Problem statement – Starting with the line that holds "refine ⟨_, s.dinOperand", copy out each remaining line of the listing below, up to and including the last one, and include nothing else.

Given information –
/-- After `n` rounds the shifted value differs from what is left by a multiple of the polynomial of degree below `n`. -/
theorem shiftLeft_eq_tableShifts_xor (n : Nat) (v : Byte) : ∃ b : Nat → Bool,
    (0#8 ++ v : BitVec 16) <<< n = (0#8 ++ tableShifts n v : BitVec 16) ^^^ polyMultiple b n := by
  induction n generalizing v with
  | zero => exact ⟨fun _ => false, by simp [polyMultiple, tableShifts]⟩
  | succ n ih =>
    obtain ⟨b, hb⟩ := ih (tableShift v)
    refine ⟨Function.update b n v.msb, ?_⟩
    calc (0#8 ++ v : BitVec 16) <<< (n + 1)
        = (0#8 ++ tableShift v : BitVec 16) <<< n ^^^ (if v.msb then 0x107#16 else 0#16) <<< n := by
          rw [Nat.add_comm n 1, BitVec.shiftLeft_add, append_shiftLeft_one, BitVec.shiftLeft_xor_distrib]
      _ = (0#8 ++ tableShifts (n + 1) v : BitVec 16) ^^^ polyMultiple (Function.update b n v.msb) (n + 1) := by
          rw [hb, polyMultiple_update, BitVec.xor_assoc, tableShifts]

/-- Settles O13: the quotient has the bits the eight rounds shift out. -/
theorem tableEntryIsRemainder : Obligations.TableEntryIsRemainder := by
  intro i
  obtain ⟨b, hb⟩ := shiftLeft_eq_tableShifts_xor 8 i
  refine ⟨BitVec.ofFnLE fun k => b k, ?_⟩
  rw [append_zero_eq_shiftLeft, hb]
  refine congrArg _ (polyMultiple_congr fun k hk => ?_)
  simp [hk]

/-! ### TGEN (rule R102) -/

/-- TGEN writes no address outside the 256 entries. -/
theorem Memory.read_generate_of_le (m : Memory) {a : Nat} (h : 256 ≤ a) : m.generate.read a = m.read a := by
  rw [Memory.generate, Memory.read_writeUpTo, if_neg (by simpa [Params.tableSize] using h)]

/-- Once `READY` is 1 the table lists no entry that differs from its constant (rule R21). -/
theorem State.Inv.table_eq_nil {s : State} (h : s.Inv) (hready : s.ready = true) : s.table = [] := by
  obtain ⟨hwf, _, _, htab⟩ := h
  refine Memory.eq_nil_of_read hwf fun a ha => ?_
  have hread := htab hready (BitVec.ofNat 8 a)
  rwa [State.tableRead, BitVec.toNat_ofNat, Nat.mod_eq_of_lt ha] at hread

/-- Settles O11: TGEN's answer is its meaning's own, and its loop writes every entry. -/
theorem tgenFillsTable : Obligations.TgenFillsTable := fun _ _ s =>
  ⟨_, rfl, Memory.read_generate_toNat s.table, rfl⟩

/-- Settles O12: both tables are the one that lists nothing. -/
theorem tgenAfterResetKeepsTable : Obligations.TgenAfterResetKeepsTable := by
  intro cmd len s t hinv hready hst
  obtain rfl := Host.Outcome.next.inj hst
  have ⟨hwf, _⟩ := hinv
  calc s.table.generate = [] := Memory.generate_eq_nil hwf
    _ = s.table := (hinv.table_eq_nil hready).symm

/-! ### The running value and CRC8 (rules R103, R104) -/

/-- The checksum of `p` over the table of `s`, as rule R104 writes it. -/
theorem State.checksum_eq_foldl (s : State) (p : List Byte) :
    checksum s.table p = p.foldl (fun crc d => s.tableRead (crc ^^^ d)) 0x00#8 := by
  suffices h : ∀ crc, crcFrom s.table crc p = p.foldl (fun crc d => s.tableRead (crc ^^^ d)) crc from h _
  induction p with
  | nil => exact fun _ => rfl
  | cons d p ih => exact fun _ => ih _

/-- Settles O15: CRC8's equation for supplied input, its checksum written as rule R104 does. -/
theorem crc8EmitsChecksum : Obligations.Crc8EmitsChecksum := by
  intro cmd len s h
  refine ⟨_, execCrc8_of_supplied h cmd, ?_⟩
  rw [State.checksum_eq_foldl]
  rfl

/-- The entry for 0 is 0, so two equal values cancel in the per-byte step. -/
theorem crcStep_self {m : Memory} (h : ∀ i : Byte, m.read i.toNat = tableEntry i) (crc : Byte) : crcStep m crc crc = 0x00#8 := by
  rw [crcStep, BitVec.xor_self, h]
  rfl

/-- Settles O16: the checksum meets itself in the last step, and the leading zero meets the initial value 0 in the first. -/
theorem checksumResidue : Obligations.ChecksumResidue := by
  intro m h p
  constructor
  · calc checksum m (p ++ [checksum m p]) = crcStep m (checksum m p) (checksum m p) := crcFrom_append m _ p _
      _ = 0x00#8 := crcStep_self h _
  · calc checksum m (0x00#8 :: p) = crcFrom m (crcStep m 0x00#8 0x00#8) p := rfl
      _ = checksum m p := by rw [crcStep_self h]; rfl

/-! ### What the unit leaves unchanged (rules R30, R31, R102, R103) -/

/-- Settles O17: TGEN's loop ends below address 256, and CRC8 waits or completes without writing `TABLE`. -/
theorem crcUnitLeavesTheRest : Obligations.CrcUnitLeavesTheRest := by
  refine fun cmd len s t => ⟨fun hst => ?_, fun hst => ?_⟩
  · obtain rfl := Host.Outcome.next.inj hst
    exact ⟨fun _ => Memory.read_generate_of_le s.table, rfl, rfl, rfl, rfl, rfl, rfl, rfl, rfl, rfl, rfl, rfl, rfl⟩
  · rcases execCrc8_cases cmd len s with ⟨_, he⟩ | ⟨_, he⟩ <;>
      obtain rfl := Host.Outcome.next.inj (hst.symm.trans he) <;>
      exact ⟨fun _ => rfl, rfl, rfl, rfl, rfl, rfl, rfl, rfl, rfl, rfl⟩

end Sys2Proof.Machine
end

section
/-! PROOFS of the family 41_frame_encoder.md. First the frame as it stands on `DOUT`, mark by mark, and what an operation that
encodes a frame answers in terms of it; then each statement, for FENC and the six commands at once. -/

namespace Sys2Proof.Machine

/-! ### The frame on `DOUT` (rules R63, R121) -/

/-- A frame as transfers: only `EOF`, its final byte, carries the mark (rule R34). -/
theorem markLast_frameBytes (cmd n : Byte) (p : List Byte) (k : Byte) : markLast (frameBytes cmd n p k) =
    ([0x51#8, 0x78#8, cmd, 0x00#8, n, 0x00#8] ++ p ++ [k]).map (fun b => { byte := b, last := false }) ++
      [{ byte := 0xFF#8, last := true }] := by
  rw [← markLast_concat, List.append_assoc]
  rfl

/-- The checksum follows the six header bytes and the payload, unmarked. -/
theorem markLast_frameBytes_getElem?_checksum (cmd n : Byte) (p : List Byte) (k : Byte) :
    (markLast (frameBytes cmd n p k))[6 + p.length]? = some { byte := k, last := false } := by
  have hheader : 6 + p.length = ([0x51#8, 0x78#8, cmd, 0x00#8, n, 0x00#8] ++ p).length := by
    rw [List.length_append]; rfl
  rw [markLast_frameBytes, List.map_append, List.append_assoc, hheader, ← List.length_map,
    List.getElem?_append_right le_rfl, Nat.sub_self]
  rfl

/-- The length byte is the length of the payload the request announces and brings (rule R123). -/
theorem State.ofNat_length_dinOperand {s : State} {len : Count} (h : len.toNat ≤ s.offered.din.length) :
    BitVec.ofNat 8 (s.dinOperand len).length = len.setWidth 8 := by
  rw [State.length_dinOperand h, BitVec.ofNat_toNat]

/-- With its payload there, each of the seven emits the frame of the payload and its checksum (rule R123). -/
theorem exec_frame_of_supplied {i : Instr} {cmd : Byte} {len : Count} {s : State} (hf : frameOf i = some (cmd, len))
    (hle : len.toNat ≤ 255) (hin : len.toNat ≤ s.offered.din.length) : exec i s =
      .next ((((((s.accept cmd len).consumeDin len).setChecksum (checksum s.table (s.dinOperand len)) len).emit
        (frameBytes cmd (len.setWidth 8) (s.dinOperand len) (checksum s.table (s.dinOperand len)))).setPhase
          .done).respond .ok) :=
  (exec_of_frameOf hf s).trans (encodeFrame_of_supplied hle hin cmd)

/-! ### Layout and checksum (rules R121, R123, R124) -/

/-- Settles O19: the answer of a supplied frame, with its transfers and its checksum written out. -/
theorem frameLayout : Obligations.FrameLayout := by
  intro i cmd len s hf hle hin
  refine ⟨_, s.dinOperand len, checksum s.table (s.dinOperand len), exec_frame_of_supplied hf hle hin, rfl,
    s.checksum_eq_foldl _, ?_⟩
  rw [State.ofNat_length_dinOperand hin, List.append_assoc s.dout, ← markLast_frameBytes]
  rfl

Solved problem –
  refine ⟨_, s.dinOperand len, checksum s.table (s.dinOperand len), exec_frame_of_supplied hf hle hin, rfl,
    s.checksum_eq_foldl _, ?_⟩
  rw [State.ofNat_length_dinOperand hin, List.append_assoc s.dout, ← markLast_frameBytes]
  rfl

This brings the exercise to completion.